PROBLEM: Search the data for the string "failing" and gather each line it is in.

[Stored items]
-- ==== Sys2Proof/Machine/Dispatch.lean ====
section
/-! DEFINITION. One arm per command: each calls the one meaning of its row. -/

namespace Sys2Proof.Machine
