-- ==== Sys2Proof/Machine/Step.lean ====
section
/-! DEFINITION. One step of the block: the command at the front of the queue, or, on an empty queue, the passing of time. -/

namespace Sys2Proof.Machine

/-- Take the command at the front of the queue and run it on the state with the rest of the queue; on an empty queue time passes. -/
def step (s : State) : Host.Outcome State Fault Refusal :=
  match s.pending with
  | [] => .next s.tick
  | c :: rest => exec c { s with pending := rest }

/-- `s` with the command that a word spells at the front of its queue; `s` where the word spells none. -/
def State.withFetchWord (s : State) (nbits w : Nat) : State :=
  match decodeTableWord nbits w with
  | some c => { s with pending := c :: s.pending }
  | none => s

end Sys2Proof.Machine
end

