/-! ### Flits, lanes and ports (R296 to R311) -/

/-- R301, R296: a flit with an uncorrectable codeword or a bad CRC is counted on the lanes it came by and does nothing else, but that one
replay request asks for what follows the last in-order data flit, also after a data flit of another sequence than the one awaited. A good
data flit is counted and its header taken; a packet that it completes acts as that packet's command, and one not yet whole waits for its
other slots (R297). An idle flit brings credits and an ack, which takes acked flits off the replay buffer; a replay request has every
later one sent again as it was, with a fresh ack; the ack timer sends an idle flit with the slots freed. An ack of a flit never sent
(cause 5) or eight replays without progress (cause 1) are a link failure (R303). Told for a port with no packet waiting whose lanes stay
below their error limits.
R303, R304: a port spares one lane of four, tells the far end, runs DEGRADED, and raises 0x0501, for a lane that lost sync or reached an
error limit; lane control from the far end drops the same lane, once. A lane that fails among three (cause 3), two lanes that lose sync
(cause 4) and no flit for FAB_LINK_TIMEOUT (cause 2) are a link failure: DOWN, event 0x0502. Told for a port with nothing to send and no
job over it. -/
def Obligations.LinksCarryFlits : Prop :=
  (∀ (p : Nat) (f : Flit) (h : FlitHdr) (rx : RxReport) (s : State), s.pwr.life = .ready → (s.port p).linked = true →
       (s.port p).waiting = [] → (s.port p).vc1wait = [] →
       let x := s.port p
       let oldest := (x.replay.head?.map (·.seq)).getD x.txSeq
       let acked (h : FlitHdr) := if h.ackValid then (h.ack % 4096 + 4097 - oldest) % 4096 else 0
       let headed (h : FlitHdr) (y : Port) : Port :=
         { y with credits := (List.zipWith (· + ·) x.credits h.credits).zipWith min [64, 16384, 8192, 64], replay := x.replay.drop (acked h),
                  stuck := if acked h = 0 then x.stuck else 0 }
       let seen := x.laneReport rx
       let counted : Port :=
         { x with laneCs := x.laneCs.mapIdx fun i n => satAdd 64 n (((seen.filter (·.1 == i)).map (·.2.1)).sum),
                  laneUcw := x.laneUcw.mapIdx fun i n => satAdd 32 n (((seen.filter (·.1 == i)).map (·.2.2)).sum),
                  recent := (x.recent.filter fun e => decide (s.datum < e.1 + 1000000)) ++
                    (seen.filter fun e => e.2 != (0, 0)).map fun e => (s.datum, e),
                  rxTurn := nextTurn x.lanes x.rxTurn, eyeHeight := (rx.eye.getD (x.eyeHeight, x.eyeWidth)).1,
                  eyeWidth := (rx.eye.getD (x.eyeHeight, x.eyeWidth)).2 }
       let ack := (x.rxSeq + 4095) % 4096
       let bare (kind : Nat) (y : Port) (t : State) : Prop :=
         t.port p = { y with freed := [0, 0, 0, 0], unacked := 0, txTurn := nextTurn x.lanes x.txTurn, blocks := x.nextBlocks.2 } ∧
         Sent (.flit p x.nextBlocks.1 { kind := kind, hdr := { credits := x.freed, ack := ack, ackValid := true } }) t ∧
         Keeps [.ports, .out] s t ∧ OnlyPort p s t
       let broken := (∃ e ∈ rx.errors, fecCorrected e = none) ∨ rx.crcOk = false
       let fails (i : Instr) (cause : Nat) : Prop := s.enabledCtxs = [] → Completes i s fun t =>
         (t.port p).st = .down ∧ (t.port p).replay = [] ∧ (t.port p).linkFailures = satAdd 16 x.linkFailures 1 ∧
         ModEvent 0x0502 (p + (6 <<< 8) + (cause <<< 16)) t ∧
         Keeps [.ports, .log, .host, .dat, .datum, .draw, .banks, .discards, .tier] s t ∧ OtherPorts p s t
       let again (y : Port) (t : State) : Prop :=
         t.port p = { y with replays := satAdd 32 x.replays 1, replaysEver := x.replaysEver + 1, stuck := y.stuck + 1,
                             unacked := if y.replay = [] then x.unacked else 0, txTurn := (afterFlits x y.replay.length).txTurn
                             blocks := (afterFlits x y.replay.length).blocks } ∧
         t.out = (y.replay.mapIdx fun i g => Output.flit p (afterFlits x i).nextBlocks.1
           { kind := 0, seq := g.seq, hdr := { credits := g.hdr.credits, ack := ack, ackValid := true }, pieces := g.pieces }).reverse ++ s.out ∧
         Keeps [.ports, .out] s t ∧ OnlyPort p s t
       (x.replay ≠ [] → x.stuck < 7 → Completes (.replayTimeout p) s (again x)) ∧
       (x.replay ≠ [] → 7 ≤ x.stuck → fails (.replayTimeout p) 1) ∧
       (x.replay = [] → exec (.replayTimeout p) s = .next s) ∧
       (0 < x.unacked ∨ (∃ n ∈ x.freed, n ≠ 0) → Completes (.ackTimer p) s (bare 1 x)) ∧
       (x.unacked = 0 → (∀ n ∈ x.freed, n = 0) → exec (.ackTimer p) s = .next s) ∧
       ((∀ i, i < 4 → (s.setPort p counted).laneOver p i = false) →
         (broken → x.asking = false → Completes (.dataFlit p f rx) s (bare 2 { counted with asking := true })) ∧
         (broken → x.asking = true → exec (.dataFlit p f rx) s = .next (s.setPort p counted)) ∧
         (broken → exec (.idleFlit p h rx) s = .next (s.setPort p counted) ∧ exec (.replayRequest p h rx) s = .next (s.setPort p counted)) ∧
         (¬ broken → f.seq ≠ x.rxSeq → x.asking = false → Completes (.dataFlit p f rx) s (bare 2 { counted with asking := true })) ∧
         (¬ broken → f.seq = x.rxSeq → acked f.hdr ≤ x.replay.length → ∀ q, f.pieces = [q] →
           let y : Port := { headed f.hdr counted with rxSeq := (x.rxSeq + 1) % 4096, unacked := x.unacked + 1, asking := false,
                                                       flitsRx := (x.flitsRx + 1) % 2 ^ 64 }
           (q.first = 0 → q.count < q.pkt.slots → x.unacked + 1 < 32 →
             exec (.dataFlit p f rx) s = .next (s.setPort p
               (Port.countStalls { y with partials := (x.partials.filter fun z => z.1 != q.pkt) ++ [(q.pkt, q.count)] } s.datum))) ∧
           (q.first = 0 → q.pkt.slots ≤ q.count → x.usable = true → s.isMine q.pkt = true → s.readyWaits q.pkt = false →
             ∀ row ∈ [(1, Instr.bent), (2, .abort), (3, .fire), (4, .void), (5, .heartbeat), (6, .digest), (7, .lost), (0x18, .trayReadRequest),
                      (0x19, .trayReadResponse), (0x1A, .trayWrite), (0x20, .ready), (0x21, .data), (0x22, .finish), (0x28, .queueData),
                      (0x29, .queueCredit)],
               q.pkt.type = row.1 → ∀ t',
                 exec (row.2 q.pkt) (s.setPort p { y with
                   partials := x.partials.filter fun z => z.1 != q.pkt
                   freed := modAt x.freed q.pkt.vc fun n => n + q.pkt.slots }) = .next t' →
                 (∀ i, i < 4 → t'.laneOver p i = false) →
                 Completes (.dataFlit p f rx) s fun t => Keeps [.ports, .out] t' t ∧ OnlyPort p t' t)) ∧
         (¬ broken → acked h ≤ x.replay.length →
           exec (.idleFlit p h rx) s = .next (s.setPort p ((headed h counted).countStalls s.datum))) ∧
         (¬ broken → x.replay.length < acked h → fails (.idleFlit p h rx) 5 ∧ fails (.replayRequest p h rx) 5) ∧
         (¬ broken → acked h ≤ x.replay.length → (headed h x).stuck < 7 →
           Completes (.replayRequest p h rx) s (again (headed h counted))) ∧
         (¬ broken → acked h ≤ x.replay.length → 7 ≤ (headed h x).stuck → fails (.replayRequest p h rx) 1))) ∧
  (∀ (p lane sync : Nat) (h : FlitHdr) (s : State), s.pwr.life = .ready → (s.port p).linked = true → (s.port p).waiting = [] →
       (s.port p).replay = [] → s.enabledCtxs = [] → lane < 4 → sync < 16 →
       let x := s.port p
       let fails (i : Instr) (cause : Nat) : Prop := Completes i s fun t =>
         (t.port p).st = .down ∧ (t.port p).lanes = 0 ∧ (t.port p).linkFailures = satAdd 16 x.linkFailures 1 ∧
         ModEvent 0x0502 (p + (6 <<< 8) + (cause <<< 16)) t ∧
         Keeps [.ports, .log, .host, .dat, .datum, .draw, .banks, .discards, .tier] s t ∧ OtherPorts p s t
       let spares (t : State) (found : Nat) : Prop :=
         (t.port p).lanes = 15 - 2 ^ lane ∧ (t.port p).st = (if x.st = .up then .degraded else x.st) ∧
         (t.port p).spares = satAdd 16 x.spares 1 ∧ (t.port p).neighbour = x.neighbour ∧
         ModEvent 0x0501 (p + (lane <<< 8) + (found <<< 16)) t ∧ OnlyPort p s t
       let failing := sync = 2 ^ lane ∨ (sync = 0 ∧ s.laneOver p lane = true)
       fails (.linkTimeout p) 2 ∧
       (2 ≤ laneCount sync → fails (.laneFailure p lane sync) 4) ∧
       (failing → x.lanes.testBit lane = true → laneCount x.lanes ≤ 3 → fails (.laneFailure p lane sync) 3) ∧
       (failing → x.lanes = 15 → Completes (.laneFailure p lane sync) s fun t =>
         spares t 1 ∧
         Sent (.flit p ({ x with lanes := 15 - 2 ^ lane, txTurn := 0 } : Port).nextBlocks.1
           { kind := 3, hdr := { credits := x.freed, ack := (x.rxSeq + 4095) % 4096, ackValid := true }, mask := 15 - 2 ^ lane }) t ∧
         (t.port p).laneSync = x.laneSync.mapIdx (fun i n => if i = lane ∧ sync ≠ 0 then satAdd 16 n 1 else n) ∧
         Keeps [.ports, .out, .log, .host, .ctxs] s t) ∧
       (sync = 0 → s.laneOver p lane = false → Completes (.laneFailure p lane sync) s fun t =>
         t.port p = x ∧ Keeps [.ports] s t ∧ OnlyPort p s t) ∧
       ((∀ i, i < 4 → s.laneOver p i = false) → h.ackValid = false →
         (x.lanes = 15 → Completes (.laneControl p h (15 - 2 ^ lane) {}) s fun t => spares t 0 ∧ Keeps [.ports, .log, .host, .ctxs] s t) ∧
         (x.lanes = 15 - 2 ^ lane → Completes (.laneControl p h (15 - 2 ^ lane) {}) s fun t =>
           (t.port p).lanes = x.lanes ∧ (t.port p).st = x.st ∧ (t.port p).spares = x.spares ∧ (t.port p).replay = [] ∧
           Keeps [.ports] s t ∧ OnlyPort p s t)))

FINISHED TASK:
       let failing := sync = 2 ^ lane ∨ (sync = 0 ∧ s.laneOver p lane = true)
       (failing → x.lanes.testBit lane = true → laneCount x.lanes ≤ 3 → fails (.laneFailure p lane sync) 3) ∧
       (failing → x.lanes = 15 → Completes (.laneFailure p lane sync) s fun t =>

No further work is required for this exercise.